それでも、全てがハッピーエンドとはいかないようで。
「でも、攻略組に入れるのはハルキ君、君だけだ」
「……え」
唐突なその宣告に、ハルキは一瞬、固まった。
「な、なんでだよ。グラントだってデュエルに勝ったじゃないか」
「別に勝ったら攻略組に入れるとは言ってないよ。力量を測る、と言っただけだ」
慌てて詰め寄るハルキに向かって、しかしリンドは冷徹に言い放った。
「ハルキ君、君のパラメーターはまだ振っていないだけで、これから幾らでも鍛えようがある。

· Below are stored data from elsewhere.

-- ==== Sys2Proof/Tests/Witnesses.lean ====
section
/-! SUPPORT. Sys2Proof/Tests/Witnesses.lean: for each statement of Sys2Proof/Certificates/Slice0/Obligations.lean that has hypotheses,
concrete states and operands that meet all of them, one instance for each clause, at the ends of its ranges where it has one. -/

namespace Sys2Proof.Tests

set_option Elab.async false

open Sys2Proof.Machine

/-! ## Encoding and the step -/

theorem witness_EncodeOfDecode :
    decodeWord 0x8C820008 = .ok (.lw 2 8 4) ∧ Instr.lw 2 8 4 ≠ .syscall ∧ Instr.lw 2 8 4 ≠ .brk ∧ Instr.lw 2 8 4 ≠ .prefx := by decide

/-- ORI r2, r0, 0x1234 at the reset vector. -/
def oriState : State := State.reset.withFetchWord 32 0x34021234

theorem witness_StepRunsDecodedInstruction : ∃ u v bs i, Ready oriState u ∧ fetchBytes u = .ok bs v ∧
    decode v.boot.bigEndianMem bs = .ok i ∧ interruptRequest u = false :=
  ⟨_, _, _, .ori 2 0 0x1234, ⟨_, rfl, rfl, rfl, rfl, rfl, rfl⟩, rfl, by decide +kernel, by decide +kernel⟩

/-- An outcome that goes on. -/
def goesOn (r : Result) : Bool := match r with | .next _ => true | _ => false

theorem next_of_goesOn {r : Result} (h : goesOn r = true) : ∃ t, r = .next t := by
  cases r with
  | next t => exact ⟨t, rfl⟩
  | fault f => simp [goesOn] at h
  | refused e => simp [goesOn] at h

/-- Wired and Random at 47, a full write buffer, one byte listed. -/
def fullState : State :=
  let e : WbEntry := .single 0x100 0 [1]
  { State.reset.setWb [e, e, e, e] with mem := [(5, 7)], cp0 := { Cp0.atReset with wired := 47 } }

theorem fullState_inv : Inv fullState := by
  constructor
  case buffer => unfold WriteBufferFits; decide +kernel
  all_goals decide +kernel

theorem witness_StepKeepsInvariant : ∃ t, Inv fullState ∧ step fullState = .next t :=
  (next_of_goesOn (r := step fullState) (by decide +kernel)).imp fun _ h => ⟨fullState_inv, h⟩

/-! ## Integer instructions -/

theorem witness_AluAndShiftResults :
    (∃ w, (aluResult (regs 5 6) (.daddiu 2 4 0x8000) = some w ∨ shiftResult (regs 5 6) (.daddiu 2 4 0x8000) = some w) ∧
      WideOk w.wide (regs 5 6) ∧ w.proper = true) ∧
    ∃ w, (aluResult (regs 0x80000000 6) (.sll 2 4 31) = some w ∨ shiftResult (regs 0x80000000 6) (.sll 2 4 31) = some w) ∧
      WideOk w.wide (regs 0x80000000 6) ∧ w.proper = false :=
  ⟨⟨_, .inl rfl, by unfold WideOk; decide +kernel, by decide +kernel⟩, ⟨_, .inr rfl, by unfold WideOk; decide +kernel, by decide +kernel⟩⟩

theorem witness_TrappingArithmetic :
    (∃ w, trappingResult (regs 0x7FFFFFFE 1) (.add 2 4 5) = some w ∧ WideOk w.wide (regs 0x7FFFFFFE 1) ∧ w.proper = true ∧
      FitsSigned w.wide w.exact) ∧
    (∃ w, trappingResult (regs 0x7FFFFFFFFFFFFFFF 1) (.dadd 2 4 5) = some w ∧ WideOk w.wide (regs 0x7FFFFFFFFFFFFFFF 1) ∧
      w.proper = true ∧ ¬FitsSigned w.wide w.exact) ∧
    ∃ w, trappingResult (regs 0x80000000 1) (.add 2 4 5) = some w ∧ WideOk w.wide (regs 0x80000000 1) ∧ w.proper = false :=
  ⟨⟨_, rfl, by unfold WideOk; decide +kernel, by decide +kernel, by unfold FitsSigned; decide +kernel⟩,
    ⟨_, rfl, by unfold WideOk; decide +kernel, by decide +kernel, by unfold FitsSigned; decide +kernel⟩,
    ⟨_, rfl, by unfold WideOk; decide +kernel, by decide +kernel⟩⟩

theorem witness_MultiplyDivide :
    (∃ w, hiLoResult (regs 0x8000000000000000 0xFFFFFFFFFFFFFFFF) (.ddiv 4 5) = some w ∧
      WideOk w.wide (regs 0x8000000000000000 0xFFFFFFFFFFFFFFFF) ∧ w.known = true) ∧
    ∃ w, hiLoResult (regs 7 0) (.div 4 5) = some w ∧ WideOk w.wide (regs 7 0) ∧ w.known = false :=
  ⟨⟨_, rfl, by unfold WideOk; decide +kernel, by decide +kernel⟩, ⟨_, rfl, by unfold WideOk; decide +kernel, by decide +kernel⟩⟩

/-- Kernel mode, every coprocessor usable. -/
def allUsable : State := withFcr 0 1 9 0

theorem witness_ConditionalMoves :
    Mips4Ok (regs 9 0) ∧ Cp1Ok allUsable ∧ Mips4Ok allUsable ∧ FccSettled allUsable := by
  unfold Mips4Ok Cp1Ok FccSettled; decide +kernel

/-! ## Jumps and branches -/

theorem witness_JumpsAndBranches :
    (∃ b, branchForm (regs 7 7) (.beq 4 5 0x8000) = some b ∧ b.legal = true ∧ b.taken = true ∧ (regs 7 7).delay = none) ∧
    (∃ b, branchForm (regs 7 8) (.beq 4 5 0x7FFF) = some b ∧ b.legal = true ∧ b.taken = false ∧ (regs 7 8).delay = none) ∧
    ∃ b, branchForm (regs 5 0) (.bltzall 4 3) = some b ∧ b.legal = true ∧ b.taken = false ∧ b.likely = true ∧ (regs 5 0).delay = none :=
  ⟨⟨_, rfl, by decide +kernel, by decide +kernel, rfl⟩, ⟨_, rfl, by decide +kernel, by decide +kernel, rfl⟩,
    ⟨_, rfl, by decide +kernel, by decide +kernel, by decide +kernel, rfl⟩⟩

theorem witness_ConditionBranches :
    fpBranchBit (.bc1t 0 4) = some 0 ∧ fpBranchBit (.bc1fl 7 4) = some 7 ∧ Cp1Ok allUsable ∧ Mips4Ok allUsable ∧
      allUsable.delay = none ∧ FccSettled allUsable := by
  unfold Mips4Ok Cp1Ok FccSettled; decide +kernel

/-- The same in a delay slot. -/
def inSlot : State := allUsable.setSeq 0x1000 (some 0x2000)

theorem witness_RefusedControl :
    (∃ b, branchForm inSlot (.j 0) = some b) ∧ fpBranchBit (.bc1t 7 4) = some 7 ∧ Cp1Ok inSlot ∧ Mips4Ok inSlot ∧ Cp0Ok inSlot ∧
      inSlot.delay.isSome = true ∧ allUsable.delay = none :=
  ⟨⟨_, rfl⟩, by unfold Mips4Ok Cp1Ok Cp0Ok; decide +kernel⟩

theorem witness_TrapsOnCondition :
    trapCondition (regs 5 5) (.tge 4 5 0) = some true ∧ trapCondition (regs 5 6) (.tge 4 5 0) = some false := by decide +kernel

/-- A buffered line of a write-back page while the secondary cache is in use, of a write-through page, no buffered line. -/
theorem witness_SyncEmptiesWriteBuffer (wbPage : Bool) :
    (∃ s : State, s.wb = [.block 0x2020 0 false wbPage (List.replicate 32 7) 0] ∧ (s.boot.scEnable && s.cp0.configSE) = true) ∧
      ∀ e ∈ fullState.wb, isBlock e = false :=
  ⟨⟨(State.reset.setWb [.block 0x2020 0 false wbPage (List.replicate 32 7) 0]).setCp0 { Cp0.atReset with configSE := true },
    rfl, by revert wbPage; decide +kernel⟩, by decide +kernel⟩

theorem witness_PrefetchHasNoEffect : Mips4Ok allUsable ∧ Cp1Ok allUsable := by unfold Mips4Ok Cp1Ok; decide +kernel

/-! ## Memory -/

theorem witness_ByteOrder : 8 ≤ 8 ∧ 7 < 8 := by decide

/-- Every coprocessor usable, FR = 0, r4 the address of uncached memory, r5 a small index. -/
def memState : State := (fpMem 0x3FF8000000000000).writeGpr 5 8

/-- The same with the base misaligned by one byte. -/
def oddState : State := memState.writeGpr 4 0xFFFFFFFFA0001001

theorem witness_MisalignedAddressError :
    (∃ f, loadForm oddState (.lh 2 0 4) = some f ∧ WideOk f.wide oddState ∧ f.va.toNat % f.n ≠ 0) ∧
    (∃ f, storeForm oddState (.sd 2 6 4) = some f ∧ WideOk f.wide oddState ∧ f.va.toNat % f.n ≠ 0) ∧
    (∃ f, scForm oddState (.sc 2 1 4) = some f ∧ WideOk f.wide oddState ∧ f.va.toNat % f.n ≠ 0) ∧
    (∃ f, fpLoadForm oddState (.ldxc1 2 5 4) = some f ∧ FpMemOk f oddState ∧ SameRegion f oddState ∧ f.va.toNat % fmtBytes f.f ≠ 0) ∧
    (∃ f, fpStoreForm oddState (.swc1 2 0 4) = some f ∧ FpMemOk f oddState ∧ SameRegion f oddState ∧ f.va.toNat % fmtBytes f.f ≠ 0) ∧
    (State.reset.setSeq 0x1002 none).pc.toNat % 4 ≠ 0 :=
  ⟨⟨_, rfl, by unfold WideOk; decide +kernel, by decide +kernel⟩, ⟨_, rfl, by unfold WideOk; decide +kernel, by decide +kernel⟩,
    ⟨_, rfl, by unfold WideOk; decide +kernel, by decide +kernel⟩,
    ⟨_, rfl, by unfold FpMemOk Cp1Ok Mips4Ok FprsOk; decide +kernel, by rintro b ⟨⟩; decide +kernel, by decide +kernel⟩,
    ⟨_, rfl, by unfold FpMemOk Cp1Ok Mips4Ok FprsOk; decide +kernel, by rintro b ⟨⟩, by decide +kernel⟩, by decide +kernel⟩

でもグラント君はもうDEXに振ってしまっているんだ、その分彼の能力はこれから頭打ちになりかねないんだよ。
それにグラント君は、どちらかというと個人プレーの方が性に合っているようだからね」
「うっ」
自業自得なところが残念なところだ。いやまあ、あれだけやらかしたらね? さしものグラント当人もばつが悪そうな顔をしている。
「その点ハルキ君はさっきのフロアボス戦でも攻略組のプレイヤーを助けるために能動的に動いてくれた。

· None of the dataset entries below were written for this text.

-- ==== Sys2Proof/Decode.lean ====
section
/-! DEFINITION. Decoding of instruction words (R32 to R42) and their encoder. A word that fails one of the checks 1
to 4 of R42 has no instruction; each of those checks traps ILLEGAL, so `none` stands for that trap. -/
namespace Sys2Proof

/-- The field of n bits at bit lo of a word (R33, R37). -/
def fld (w lo n : Nat) : Nat := w / 2 ^ lo % 2 ^ n

def reg2 (w lo : Nat) : Fin 4 := ⟨fld w lo 2, Nat.mod_lt _ (by decide)⟩
def reg3 (w lo : Nat) : Fin 8 := ⟨fld w lo 3, Nat.mod_lt _ (by decide)⟩
def reg4 (w lo : Nat) : Fin 16 := ⟨fld w lo 4, Nat.mod_lt _ (by decide)⟩
def reg5 (w lo : Nat) : Fin 32 := ⟨fld w lo 5, Nat.mod_lt _ (by decide)⟩
def reg6 (w lo : Nat) : Fin 64 := ⟨fld w lo 6, Nat.mod_lt _ (by decide)⟩

/-- FORM of SOP: 0b00 64 bits, 0b01 32, 0b10 16, 0b11 8 (R34). -/
def sopSizeOf (w : Nat) : Size :=
  match fld w 24 2 with
  | 0 => .d
  | 1 => .w
  | 2 => .h
  | _ => .b

def Size.sopCode : Size → Nat
  | .d => 0 | .w => 1 | .h => 2 | .b => 3

/-- SIZE of SCM: 0b00 1 byte, 0b01 2, 0b10 4, 0b11 8 (R37). -/
def scmSizeOf (w : Nat) : Size :=
  match fld w 24 2 with
  | 0 => .b
  | 1 => .h
  | 2 => .w
  | _ => .d

def Size.scmCode : Size → Nat
  | .b => 0 | .h => 1 | .w => 2 | .d => 3

/-- The B operand of a vector class that accepts FORM 0b00, 0b01 and 0b10 (R34). -/
def vsrc3 (w : Nat) : Option VSrc :=
  match fld w 24 2 with
  | 0 => some (.vec (reg5 w 9))
  | 1 => some (.scal (reg5 w 9))
  | 2 => some (.imm (BitVec.ofNat 5 (fld w 9 5)))
  | _ => none

/-- The B operand of a vector class that accepts FORM 0b00 and 0b01 (R34). -/
def vsrc2 (w : Nat) : Option VSrc :=
  match fld w 24 2 with
  | 0 => some (.vec (reg5 w 9))
  | 1 => some (.scal (reg5 w 9))
  | _ => none

/-- FORM and B together, as they stand in the word. -/
def VSrc.bits : VSrc → Nat
  | .vec v => v.val * 2 ^ 9
  | .scal s => 2 ^ 24 + s.val * 2 ^ 9
  | .imm i => 2 ^ 25 + i.toNat * 2 ^ 9

/-- The amount of an immediate shift: bit [6] is its high bit, B its low five bits; it lies below the width (R72). -/
def amountOf (w : Nat) : Option (Fin 64) :=
  let a : Fin 64 := ⟨(fld w 6 1 * 32 + fld w 9 5) % 64, Nat.mod_lt _ (by decide)⟩
  if a.val < (sopSizeOf w).bits then some a else none

/-- The control-register numbers of R90. -/
def cregOf (w : Nat) : Option CReg :=
  match fld w 9 5 with
  | 0x00 => some .fcr | 0x01 => some .xst | 0x02 => some .hst
  | 0x03 => some (.xi 0) | 0x04 => some (.xi 1) | 0x05 => some (.xi 2) | 0x06 => some (.xi 3) | 0x07 => some (.xi 4)
  | 0x08 => some .vl | 0x09 => some .vcfg | 0x0A => some .vcap
  | 0x10 => some .trpc | 0x11 => some .trcause | 0x12 => some .trfrom
  | 0x18 => some (.trlg 0) | 0x19 => some (.trlg 1) | 0x1A => some (.trlg 2) | 0x1B => some (.trlg 3)
  | 0x1C => some (.trlg 4) | 0x1D => some (.trlg 5) | 0x1E => some (.trlg 6) | 0x1F => some (.trlg 7)
  | _ => none

def CReg.number : CReg → Nat
  | .fcr => 0 | .xst => 1 | .hst => 2
  | .xi k => 3 + k.val
  | .vl => 8 | .vcfg => 9 | .vcap => 0xA
  | .trpc => 0x10 | .trcause => 0x11 | .trfrom => 0x12
  | .trlg k => 0x18 + k.val

/-- The register of an SCR function that writes: VL, VCFG and VCAP are read-only (R90). -/
def writableCregOf (w : Nat) : Option CReg :=
  match cregOf w with
  | some .vl => none
  | some .vcfg => none
  | some .vcap => none
  | r => r

/-- The level of a barrier, LVL 1 to 5 (R268). -/
def levelOf (w : Nat) : Option BarLevel :=
  match fld w 23 3 with
  | 1 => some .core | 2 => some .quad | 3 => some .die | 4 => some .pkg | 5 => some .pod
  | _ => none

def BarLevel.code : BarLevel → Nat
  | .core => 1 | .quad => 2 | .die => 3 | .pkg => 4 | .pod => 5

/-- The operand quartet of a copy command: B a nonzero multiple of 4 (R231). -/
def quartetOf (w : Nat) : Option Quartet :=
  match fld w 7 5 with
  | 4 => some 0 | 8 => some 1 | 12 => some 2 | 16 => some 3 | 20 => some 4 | 24 => some 5 | 28 => some 6
  | _ => none

/-- MAJ 0x1, class SOP (R39). -/
def decodeSop (w : Nat) : Option Instr :=
  match fld w 0 6 with
  | 0x0 => if fld w 6 3 = 0 then some (.add (sopSizeOf w) (reg5 w 19) (reg5 w 14) (reg5 w 9)) else none
  | 0x1 => if fld w 6 3 = 0 then some (.sub (sopSizeOf w) (reg5 w 19) (reg5 w 14) (reg5 w 9)) else none
  | 0x2 => if fld w 6 3 = 0 then some (.and (sopSizeOf w) (reg5 w 19) (reg5 w 14) (reg5 w 9)) else none
  | 0x3 => if fld w 6 3 = 0 then some (.or (sopSizeOf w) (reg5 w 19) (reg5 w 14) (reg5 w 9)) else none
  | 0x4 => if fld w 6 3 = 0 then some (.xor (sopSizeOf w) (reg5 w 19) (reg5 w 14) (reg5 w 9)) else none
  | 0x5 => if fld w 6 3 = 0 then some (.andn (sopSizeOf w) (reg5 w 19) (reg5 w 14) (reg5 w 9)) else none
  | 0x10 => if fld w 7 2 = 0 then (amountOf w).map fun amt => .slli (sopSizeOf w) (reg5 w 19) (reg5 w 14) amt else none
  | 0x11 => if fld w 7 2 = 0 then (amountOf w).map fun amt => .srli (sopSizeOf w) (reg5 w 19) (reg5 w 14) amt else none
  | 0x12 => if fld w 7 2 = 0 then (amountOf w).map fun amt => .srai (sopSizeOf w) (reg5 w 19) (reg5 w 14) amt else none
  | 0x13 => if fld w 7 2 = 0 then (amountOf w).map fun amt => .rori (sopSizeOf w) (reg5 w 19) (reg5 w 14) amt else none
  | 0x14 => if fld w 6 3 = 0 then some (.sll (sopSizeOf w) (reg5 w 19) (reg5 w 14) (reg5 w 9)) else none
  | 0x15 => if fld w 6 3 = 0 then some (.srl (sopSizeOf w) (reg5 w 19) (reg5 w 14) (reg5 w 9)) else none
  | 0x16 => if fld w 6 3 = 0 then some (.sra (sopSizeOf w) (reg5 w 19) (reg5 w 14) (reg5 w 9)) else none
  | 0x17 => if fld w 6 3 = 0 then some (.ror (sopSizeOf w) (reg5 w 19) (reg5 w 14) (reg5 w 9)) else none
  | 0x18 => if fld w 6 3 = 0 then some (.slt (sopSizeOf w) (reg5 w 19) (reg5 w 14) (reg5 w 9)) else none
  | 0x19 => if fld w 6 3 = 0 then some (.sltu (sopSizeOf w) (reg5 w 19) (reg5 w 14) (reg5 w 9)) else none
  | 0x1a => if fld w 6 3 = 0 then some (.seq (sopSizeOf w) (reg5 w 19) (reg5 w 14) (reg5 w 9)) else none
  | 0x1b => if fld w 6 3 = 0 then some (.min (sopSizeOf w) (reg5 w 19) (reg5 w 14) (reg5 w 9)) else none
  | 0x1c => if fld w 6 3 = 0 then some (.max (sopSizeOf w) (reg5 w 19) (reg5 w 14) (reg5 w 9)) else none
  | 0x1d => if fld w 6 3 = 0 then some (.minu (sopSizeOf w) (reg5 w 19) (reg5 w 14) (reg5 w 9)) else none
  | 0x1e => if fld w 6 3 = 0 then some (.maxu (sopSizeOf w) (reg5 w 19) (reg5 w 14) (reg5 w 9)) else none
  | 0x1f => if fld w 6 3 = 0 then some (.sel (sopSizeOf w) (reg5 w 19) (reg5 w 14) (reg5 w 9)) else none
  | 0x20 => if fld w 6 3 = 0 then some (.mul (sopSizeOf w) (reg5 w 19) (reg5 w 14) (reg5 w 9)) else none
  | 0x21 => if fld w 6 3 = 0 then some (.mulh (sopSizeOf w) (reg5 w 19) (reg5 w 14) (reg5 w 9)) else none
  | 0x22 => if fld w 6 3 = 0 then some (.mulhu (sopSizeOf w) (reg5 w 19) (reg5 w 14) (reg5 w 9)) else none
  | 0x23 => if fld w 6 3 = 0 then some (.mulhsu (sopSizeOf w) (reg5 w 19) (reg5 w 14) (reg5 w 9)) else none
  | _ => none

攻略に一番求められるものは、個人の技量以上にチームワークなんだよ。そうだろ?」
違う、そうじゃない。ハルキは思った。
チームワークが大事であるという事はハルキにだって分かる。問題なのは、グラントが攻略組の和を乱す、トラブルメーカーとして扱われているという事だ。いや大体あっているような気もするけど。

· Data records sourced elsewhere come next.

/-! ### Start (R233, R234) -/

/-- The writer fields of a copy channel (R159) (DEDUCED, log entry 33). -/
def copyWriter (h : HartId) (ch : Chan) : Writer := ⟨2, h.die, h.quad, h.core, 0, ch.val, false⟩

/-- Put a command at the head of its channel's queue. -/
def State.copyPut (s : State) (ch : Chan) (c : CopyCmd) : State := s.modChan ch fun k => { k with q := c :: k.q.drop 1 }

/-- The destination check of a start, and the element and bind that follow. Of several failures of order 7 the source's first record
decides, then the destination's, then the stamp address (DEDUCED, log entry 112). -/
def State.copyBegin (s : State) (ch : Chan) (c : CopyCmd) (src : RunD) : State :=
  let x := c.xl
  let stampBad := decide (c.stamp ≠ 0) && (s.stampAddr x c.stamp).isNone
  match s.checkStream x src .read (c.start * src.w) with
  | .error e => s.copyStartFault ch c e.cause
  | .ok st =>
    match c.f with
    | .rr =>
      match s.run c.dst with
      | none => s.copyStartFault ch c .runfault
      | some d =>
        match (if d.mark.toNat < d.cap.toNat then s.checkStream x d .write (d.mark.toNat * d.w) else .ok none) with
        | .error e => s.copyStartFault ch c e.cause
        | .ok dt =>
          if stampBad then s.copyStartFault ch c .beacon
          else
            ((s.mapPkg fun p => (p.setRun c.src src.addReader).modRun c.dst fun r =>
                r.bindWrite (copyWriter s.cur ch)).copyPut ch
              { c with state := .running, w := src.w, srcTr := st, dstTr := dt, mark0 := d.mark.toNat })
    | _ =>
      if stampBad then s.copyStartFault ch c .beacon
      else (s.mapPkg fun p => p.setRun c.src src.addReader).copyPut ch { c with state := .running, w := src.w, srcTr := st }

/-- The orders 4 to 6 of R233 that look at the destination run, then order 7. -/
def State.copyStartChecks (s : State) (ch : Chan) (c : CopyCmd) (src : RunD) : State :=
  match c.f with
  | .rr =>
    match s.run c.dst with
    | none => s.copyStartFault ch c .runfault
    | some d =>
      if d.state = .sealed ∨ d.state = .broken ∨ d.state = .view then s.copyStartFault ch c .runend
      else if c.src = c.dst ∨ src.w ≠ d.w then s.copyStartStatus ch c cINVAL
      else if d.state = .opened ∨ src.rdrs = 511 then s.copyStartStatus ch c cBUSY
      else s.copyBegin ch c src
  | .rp =>
    if (planeNb c.dst = 0 ∧ src.w ≠ 2) ∨ (planeNb c.dst ≠ 0 ∧ src.w ≠ 1) then s.copyStartStatus ch c cINVAL
    else if src.rdrs = 511 then s.copyStartStatus ch c cBUSY
    else s.copyBegin ch c src
  | .rc => if src.rdrs = 511 then s.copyStartStatus ch c cBUSY else s.copyBegin ch c src

/-! ### Delivery (R234, R238) -/

/-- Whether an operation in the array reads a stage: the stages of a held operation (R253). -/
def Mop.stages (o : Mop) : List Nat :=
  if o.mg = 0 ∨ o.ng = 0 ∨ o.kg = 0 ∨ o.f = .mzero then []
  else
    let st (d : Word) : Nat := bitsOf d 20 19
    st o.descA :: st o.descB :: (if o.afmt = 8 then [] else [st o.scaleA, st o.scaleB])

def Quad.held (q : Quad) (stage : Nat) : Bool :=
  match q.mops with
  | o :: _ => decide (o.state ≠ .queued) && o.stages.contains stage
  | [] => false

/-- The bytes of one element's group with the element's code put in; element 0 of a group clears it first (R234). -/
def planePut (q : Quad) (nb base e v : Nat) : Quad :=
  let gb := groupBytes (decide (nb ≠ 0)) nb
  let a := base + e / 16 * gb
  let t := e % 16
  let q := if t = 0 then q.planeWrite a (List.replicate gb 0) else q
  let setBit (q : Quad) (code p : Nat) : Quad :=
    let b := a + 2 * p + t / 8
    let old := (q.plane.read b).toNat
    let new := old - old / 2 ^ (t % 8) % 2 * 2 ^ (t % 8) + code / 2 ^ p % 2 * 2 ^ (t % 8)
    q.planeWrite b [BitVec.ofNat 8 new]
  if nb ≠ 0 then (List.range nb).foldl (fun q p => setBit q (v % 2 ^ nb) p) q
  else ((List.range 9).foldl (fun q p => setBit q (sigmaOf v) p) q).planeWrite (a + 24 + t) [BitVec.ofNat 8 (fExp .bf16 v)]

/-- Where delivery of one element leads. -/
inductive CopyElem where
  | wait
  | fault (e : XErr)
  | over (code : Nat)
  | done (s : State) (c : CopyCmd)

/-- Deliver the next element of a running command. -/
def State.copyElem (s : State) (c : CopyCmd) (src : RunD) : CopyElem :=
  let rec0 := c.start + dimsRecord c.dims c.count
  match src.avail (rec0 * src.w) src.w with
  | .wait => .wait
  | .ended => .over cEND
  | .broken => .over cBROKEN
  | .ready =>
    match s.readStream c.xl src c.srcTr (rec0 * src.w) src.w with
    | .error e => .fault e
    | .ok (t, bs) =>
      let c1 := { c with srcTr := t, count := c.count + 1 }
      match c.f with
      | .rr =>
        (match s.run c.dst with
         | none => .fault .fault
         | some d =>
           if d.cap.toNat ≤ c.mark0 + c.count then .fault .fault
           else
             match s.writeStream c.xl d c.dstTr ((c.mark0 + c.count) * d.w) bs with
             | .error e => .fault e
             | .ok (dt, s) =>
               .done (s.mapPkg fun p => p.publish c.dst (c.mark0 + c.count + 1)) { c1 with dstTr := dt })
      | .rc => .done (s.chartWrite (c.dst.toNat + c.count * src.w) src.w (leNat bs)) c1
      | .rp => .done (s.mapQuad fun q => planePut q (planeNb c.dst) (bitsOf c.dst 20 0) c.count (leNat bs)) c1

(こいつは面倒な奴ではあっても、そんな害悪な奴なんかじゃないのに)
今となってはグラントは、自分をベータテスターへの引け目から救ってくれた、大事な仲間なのだ。確かに性格上の問題か、奇行が目立つことは事実だが、それでも自分の様な新参者に一週間もの間ゲームの世界というものを一からレクチャーしてくれるくらいには思いやりがある奴だというのに。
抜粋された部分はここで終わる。